The next piece of furniture is the table of showbread. On it are twelve loaves separated by incense. Twelve represents the number of the tribes of Israel, and not one tribe will be unaffected by the coming Messiah. As the Bread of life, He satisfies each and every person from any of the tribes. The Bread was known as the Bread of the Presence. How glorious that sounds. The Messiah expresses the Presence of the Eternal Lord who satisfies the spiritually hungry soul. In the culture of the day, to sit down to a meal provided by another was to be under the other's protection. To be partaking of the Bread of the Presence implied the same. The person was under the protection of the Lord. Peace reigned!

In Deuteronomy 8:3 Moses stressed to the Israelite nation that their nourishment individually and nationally was from the words God had spoken to them. His Words are bread. The Messiah would be the Word of God in human form. On Him, by a commitment of trust, people would be spiritually and eternally nourished. He is the Bread of the Presence.

The remaining piece of furniture is that of the altar of incense. Here the sweet fragrance ushered forth to fill the whole room. It was impossible for the priest not to be permeated by it. This is very important. He would have entered the sanctuary smelling of the death and decay of the world. His own body, also, perspiring from the effort would have exuded an odour. None of this is acceptable in God's presence. There must be harmony between the worshipper and the One worshipped. The one serving and the One served. There can be no offensive odour that causes the holiness and grace of God to be offended.

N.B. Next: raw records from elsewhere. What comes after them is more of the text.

/-- A bracketed list with an open zone begins with its `EndOfZone`. -/
theorem bracketed_true_cases {L : List Word32} (h : bracketed true L = true) :
    ∃ (e : Word32) (L' : List Word32), L = e :: L' ∧ tagOf e = some .endOfZone ∧ bracketed false L' = true := by
  cases L with
  | nil => simp [bracketed] at h
  | cons e L' =>
    unfold bracketed at h
    split at h
    · cases h
    · simp at h
    · simp at h
    · simp at h
    · rename_i ht
      exact ⟨e, L', rfl, ht, by simpa using h⟩

theorem bracketed_flux_append (F : List Nat) (L : List Word32) :
    bracketed false (F.map (mkEvent .flux) ++ L) = bracketed false L := by
  induction F with
  | nil => rfl
  | cons p F ih => simp [bracketed, tagOf_mkEvent, ih]

theorem bracketed_flux (F : List Nat) : bracketed false (F.map (mkEvent .flux)) = true := by
  have := bracketed_flux_append F []
  simpa [bracketed] using this

/-! ### The view of a track -/

/-- What the zones and the flux positions of a well-formed track are (10_state.md R34). -/
structure View (Z : List Zone) (F : List Nat) : Prop where
  zones : Z.Pairwise (fun a b => a.z2 < b.z1)
  each : ∀ z ∈ Z, z.z1 < z.z2 ∧ z.z2 < revUnits ∧ (z.tag = .nonMagnetized ∨ z.tag = .damaged)
  flux : F.Pairwise (· < ·)
  bound : ∀ f ∈ F, f < revUnits
  apart : ∀ z ∈ Z, ∀ f ∈ F, f < z.z1 ∨ z.z2 < f

theorem View.tail {z : Zone} {Z : List Zone} {F : List Nat} (h : View (z :: Z) F) :
    View Z (F.filter (fun p => decide (z.z1 ≤ p))) where
  zones := (List.pairwise_cons.mp h.zones).2
  each := fun z' hz => h.each z' (List.mem_cons_of_mem _ hz)
  flux := h.flux.filter _
  bound := fun f hf => h.bound f (List.mem_filter.mp hf).1
  apart := fun z' hz f hf => h.apart z' (List.mem_cons_of_mem _ hz) f (List.mem_filter.mp hf).1

theorem revUnits_lt : revUnits < 2 ^ 28 := by decide

theorem evPos_flux {F : List Nat} (h : ∀ f ∈ F, f < revUnits) : (F.map (mkEvent .flux)).map evPos = F := by
  rw [List.map_map]
  conv => rhs; rw [← List.map_id F]
  apply List.map_congr_left
  intro f hf
  exact evPos_mkEvent _ ((h f hf).trans revUnits_lt)

/-- The positions of a list that begins with flux events. -/
theorem rising_flux {F : List Nat} (hb : ∀ f ∈ F, f < revUnits) (hs : F.Pairwise (· < ·)) :
    Rising (F.map (mkEvent .flux)) := by
  rw [Rising, List.pairwise_map]
  exact hs.imp_of_mem fun ha hb' hlt => by
    rw [evPos_mkEvent _ ((hb _ ha).trans revUnits_lt), evPos_mkEvent _ ((hb _ hb').trans revUnits_lt)]
    exact hlt

/-- The events of an encoded view are at the positions of its zones and of its flux positions. -/
theorem mem_encodeTrack {Z : List Zone} {F : List Nat} {e : Word32} (h : e ∈ encodeTrack Z F) :
    (∃ f ∈ F, e = mkEvent .flux f) ∨ ∃ z ∈ Z, e = mkEvent z.tag z.z1 ∨ e = mkEvent .endOfZone z.z2 := by
  induction Z generalizing F with
  | nil =>
    simp only [encodeTrack, List.mem_map] at h
    obtain ⟨f, hf, rfl⟩ := h
    exact .inl ⟨f, hf, rfl⟩
  | cons z Z ih =>
    simp only [encodeTrack, List.mem_append, List.mem_map, List.mem_cons] at h
    rcases h with ⟨f, hf, rfl⟩ | rfl | rfl | h
    · exact .inl ⟨f, (List.mem_filter.mp hf).1, rfl⟩
    · exact .inr ⟨z, List.mem_cons_self, .inl rfl⟩
    · exact .inr ⟨z, List.mem_cons_self, .inr rfl⟩
    · rcases ih h with ⟨f, hf, rfl⟩ | ⟨z', hz', h'⟩
      · exact .inl ⟨f, (List.mem_filter.mp hf).1, rfl⟩
      · exact .inr ⟨z', List.mem_cons_of_mem _ hz', h'⟩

Here again, the mercy of God is displayed. That which could not be worked up, is graciously given. The Messiah's lived-out righteousness is imparted. A person does not earn it; it is freely given. It is His life, and His life alone, that is a sweet smelling fragrance in the nostrils of God. The priest as he spent time in the holy place was saturated by the fragrance, which overcame the stench with which he had entered. Returning to the everyday scene, he probably would not realize how he had been changed, others would notice, the fragrance coming from him would be the proof of his experiences.

Has the hidden glory of the holy place stepped on to the world stage? Is there one who would dare say or accept recognition as the Messiah portrayed in the holy place? Is there any testimony to a person so living out the conditions of Scripture surrounding the promised One that would cause us to say, "He is the fulfilment of the promises and the metaphors of the tabernacle!"

There are those who beheld such a man in history and called Him, the Messiah. He embraced not only one or two aspects of what was longed for; He expressed them all. He fulfilled the sacrificial and substitutionary requirements. He fulfils the requirements of the Glory. He said of Himself, "Do not think that I came to destroy the Law or the Prophets. I did not come to destroy but to fulfil" ' (Matthew 5:17) Others said of Him, "You are the Messiah, the Son of the living God ." (Matthew 16:16). We call Him Yeshua.